Bob Gain
- Gain on a 1956 Browns program

No. 52, 74, 79
- Positions: Defensive tackle, defensive end, guard, tackle

Personal information
- Born: June 21, 1929 Akron, Ohio, U.S.
- Died: November 14, 2016 (aged 87) Willoughby, Ohio, U.S.
- Listed height: 6 ft 3 in (1.91 m)
- Listed weight: 215 lb (98 kg)

Career information
- High school: Weir (Weirton, West Virginia)
- College: Kentucky
- NFL draft: 1951: 1st round, 5th overall pick

Career history
- Ottawa Rough Riders (1951); Cleveland Browns (1952, 1954–1964);

Awards and highlights
- 3× NFL champion (1954, 1955, 1964); 7× Second-team All-Pro (1955–1959, 1961, 1962); 5× Pro Bowl (1957-1959, 1961, 1962); Cleveland Browns Legends; Grey Cup champion (1951); Consensus All-American (1950); Second-team All-American (1949); Outland Trophy (1950); Jacobs Blocking Trophy (1950); 2× First-team All-SEC (1949, 1950); Second-team All-SEC (1948);

Career NFL statistics
- Fumble recoveries: 15
- Interceptions: 1
- Sacks: 14
- Total touchdowns: 1
- Stats at Pro Football Reference
- College Football Hall of Fame

= Bob Gain =

American football player (1929–2016)

Robert Gain (June 21, 1929 – November 14, 2016) was an American professional football player for 13 seasons with the Cleveland Browns of the National Football League (NFL), and also played in the Canadian Football League (CFL). He played in five Pro Bowls in the space of seven years with the Browns and was a first-team All-Pro selection once and a second-team selection seven times.
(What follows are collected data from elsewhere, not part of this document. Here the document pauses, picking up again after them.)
/-- What each step of an indexed fold keeps, the fold keeps. -/
theorem foldIdx_keeps {α σ β : Type} (g : σ → β) {f : σ → Nat → α → σ} (h : ∀ s i a, g (f s i a) = g s) (s : σ) (i : Nat) (l : List α) :
    g (foldIdx f s i l) = g s := by
  induction l generalizing s i with
  | nil => rfl
  | cons a l ih => rw [foldIdx, ih, h]

/-- A handler wave placed in a quarter of a core. -/
theorem wave?_setHandler (s : State) {core quarter : Nat} (hc : core < s.cores.length) (hq : quarter < (s.core core).handlers.length) (h : Handler) :
    (s.modCore core (fun k => { k with handlers := setAt k.handlers quarter (some h) })).wave? (.hdl core quarter) = some h.wave := by
  rw [State.wave?, core_modCore, if_pos ⟨rfl, hc⟩]
  dsimp only
  rw [getD_setAt, if_pos ⟨rfl, hq⟩, Option.map_some]

/-- The handler wave over some lanes that await one. -/
def handlerWave (entry : Word) (taken : List Awaiting) : Wave :=
  let w := Wave.atLaunch 64 16 16 taken.length entry false
  { w with lanes := mapIdx' (fun i (x : Lane) => { x with origin := (taken[i]?).map (·.origin) }) w.lanes }

theorem handlerWave_lane {entry : Word} {taken : List Awaiting} {i : Nat} {y : Lane} (h : (handlerWave entry taken).lanes[i]? = some y) :
    y = { Lane.atLaunch 16 entry (if i < taken.length then .active else .helper) with origin := (taken[i]?).map (·.origin) } := by
  simp only [handlerWave, getElem?_mapIdx', Wave.atLaunch, upTo_eq_range, List.getElem?_map, Option.map_eq_some_iff] at h
  obtain ⟨_, ⟨n, hn, rfl⟩, rfl⟩ := h
  obtain ⟨h, rfl⟩ := List.getElem?_eq_some_iff.1 hn
  rw [List.getElem_range]

variable {s : State} {core quarter : Nat} {a : Awaiting} {more : List Awaiting} {la : Launch} {entry : Word}

theorem handlerWaveForm_stands (ha : s.awaitingOn core = a :: more) (hl : s.launch? a.launch = some la)
    (hh : ((s.core core).handlers.getD quarter none).isSome = true) : exec (.handlerWaveForm core quarter) s = .next s := by
  show execHandlerWaveForm core quarter s = _
  simp only [execHandlerWaveForm, ha, hl, hh, Bool.or_true, if_true]

theorem handlerWaveForm_forms (hf : s.device.fenced = false) (ha : s.awaitingOn core = a :: more) (hl : s.launch? a.launch = some la)
    (he : la.record.entryOfTraps = some entry) (hq : quarter < 4) (hc : core < s.cores.length) (h4 : (s.core core).handlers.length = 4)
    (hh : ((s.core core).handlers.getD quarter none).isSome = false) :
    let taken := ((s.awaitingOn core).filter (fun x => x.launch == a.launch)).take 64
    ∃ (u : State) (v : Wave), exec (.handlerWaveForm core quarter) s = .next u ∧ u.wave? (.hdl core quarter) = some v ∧ u.mem = s.mem ∧
      v.width = 64 ∧ v.lanes.length = 64 ∧
      ∀ (i : Nat) (y : Lane), v.lanes[i]? = some y → y = { Lane.atLaunch 16 entry (if i < taken.length then .active else .helper) with
        origin := (taken[i]?).map (·.origin) } := by
  intro taken
  have hexec : exec (.handlerWaveForm core quarter) s = execHandlerWaveForm core quarter s := rfl
  rw [hexec]
  simp only [execHandlerWaveForm, ha, hl, hf, hh, he, Nat.not_le.2 hq, decide_false, Bool.or_false, Bool.false_eq_true, if_false]
  refine ⟨_, handlerWave entry taken, rfl, ?_, ?_, rfl, by simp [handlerWave, Wave.atLaunch, upTo_eq_range], fun i y => handlerWave_lane⟩
  · refine (foldIdx_keeps (fun t : State => t.wave? (.hdl core quarter)) (fun t i x => ?_) _ 0 _).trans ?_
    · exact State.wave?_modWave_ne _ _ _ _ (by simp)
    · rw [wave?_setHandler s hc (by rw [h4]; exact hq), ← ha]
      rfl
  · exact foldIdx_keeps State.mem (fun t i x => State.modLane_mem ..) _ 0 _

end Sys2Proof.Machine
end

section
/-! SUPPORT. A block placed on a core, and its waves seated in packs (R52, R54, R55, R58, R340). -/

namespace Sys2Proof.Machine

/-- A wave seated elsewhere is the same but for its place in a pack. -/
def Wave.SeatOf (y x : Wave) : Prop := y = { x with pack := y.pack, packPos := y.packPos }

/-- Waves seated are as before but for their packs. -/
theorem seatWaves_seats (width q : Nat) (taken : List (List Nat)) (ws : List Wave) :
    List.Forall₂ Wave.SeatOf (seatWaves width q taken ws) ws := by
  induction ws generalizing q taken with
  | nil => exact .nil
  | cons w ws ih => exact .cons rfl (ih _ _)

theorem State.seat_seats (s : State) (b : Block) (core start width : Nat) : List.Forall₂ Wave.SeatOf (s.seat b core start width) b.waves :=
  seatWaves_seats ..

theorem seatOf_getElem? {ys xs : List Wave} (h : List.Forall₂ Wave.SeatOf ys xs) {i : Nat} {x y : Wave} (hx : xs[i]? = some x)
    (hy : ys[i]? = some y) : y.SeatOf x := by
  obtain ⟨hi, rfl⟩ := List.getElem?_eq_some_iff.1 hx
  obtain ⟨hj, rfl⟩ := List.getElem?_eq_some_iff.1 hy
  exact (List.forall₂_iff_get.1 h).2 i hj hi

/-- Of one number more than a list holds, one is not in the list. -/
theorem exists_free (used : List Nat) : ∃ h, (upTo (used.length + 1)).find? (fun h => !used.contains h) = some h ∧ h ∉ used := by
  cases hf : (upTo (used.length + 1)).find? (fun h => !used.contains h) with
  | some h => exact ⟨h, rfl, by simpa using List.find?_some hf⟩
  | none =>
    have hall : List.range (used.length + 1) ⊆ used := fun h hh => by
      simpa using List.find?_eq_none.1 hf h (by rwa [upTo_eq_range])
    have := (List.nodup_range.subperm hall).length_le
    simp only [List.length_range] at this
    omega

/-- The free handle of a partition is held by no live block of it (R340). -/
theorem freeHandle_free {s : State} {part : Nat} {x : Block} (hx : x ∈ s.blocks) (hp : x.place ≠ .unplaced)
    (hl : ((s.launch? x.launch).map (·.part)).getD 16 = part) : x.handle ≠ s.freeHandle part := by
  unfold State.freeHandle
  extract_lets used
  obtain ⟨h, hf, hh⟩ := exists_free used
  rw [hf, Option.getD_some]
  intro he
  exact hh (he ▸ List.mem_map_of_mem (List.mem_filter.2 ⟨hx, by simp [hp, hl]⟩))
Gain played tackle, middle guard, and end and was standout defender at tackle, end, and middle guard. Cleveland led the NFL in many defensive categories in his 12 years and the Browns won 2/3 of their games and three championships during his career.

==College career==
Gain was a standout offensive and defensive lineman at the University of Kentucky, where he won the Outland Trophy in 1950 as the nation's Outstanding College Interior Football Lineman of the Year. Gain started at tackle four years (1947–1950) at the University of Kentucky (SEC). At Kentucky he won All-American honors his last two years (consensus in 1950) and co-captained a Wildcats team that captured the SEC championship. In 1950, the three-year All-SEC selection was chosen the best SEC lineman by the Atlanta (GA) Touchdown and Birmingham (AL) Quarterback Clubs. He was inducted into the College Football Hall of Fame in 1980.

==Professional career==
After playing one season in Canada in 1951 with the Ottawa Rough Riders of the Canadian Football League, he returned to Cleveland and played for 12 years (1952, 1954–1964). Gain played defensive tackle for the Cleveland Browns (NFL). A stalwart defensive tackle on six Browns Eastern Conference and three (1954–1955, 1964) NFL championship teams, Gain started in five Pro Bowl games.

Gain interrupted his professional career in 1953 to serve in Korean War for the United States Air Force as a 1st Lieutenant. He returned to the Browns near the end of the 1954 season.

He was honored by the Pittsburgh (PA) Dapper Dan Club and was named to the West Virginia and Cleveland Sports Hall of Fame.

He ended his career with a one-time All-Pro and a 7-time Second-team All-Pro record in his 12 seasons, and after the 1957 season was voted the NFL Defensive linemen of the year by the Los Angeles Times.

He ended his career with three NFL championships with the Browns.

The Professional Football Researchers Association named Gain to the PRFA Hall of Very Good Class of 2010.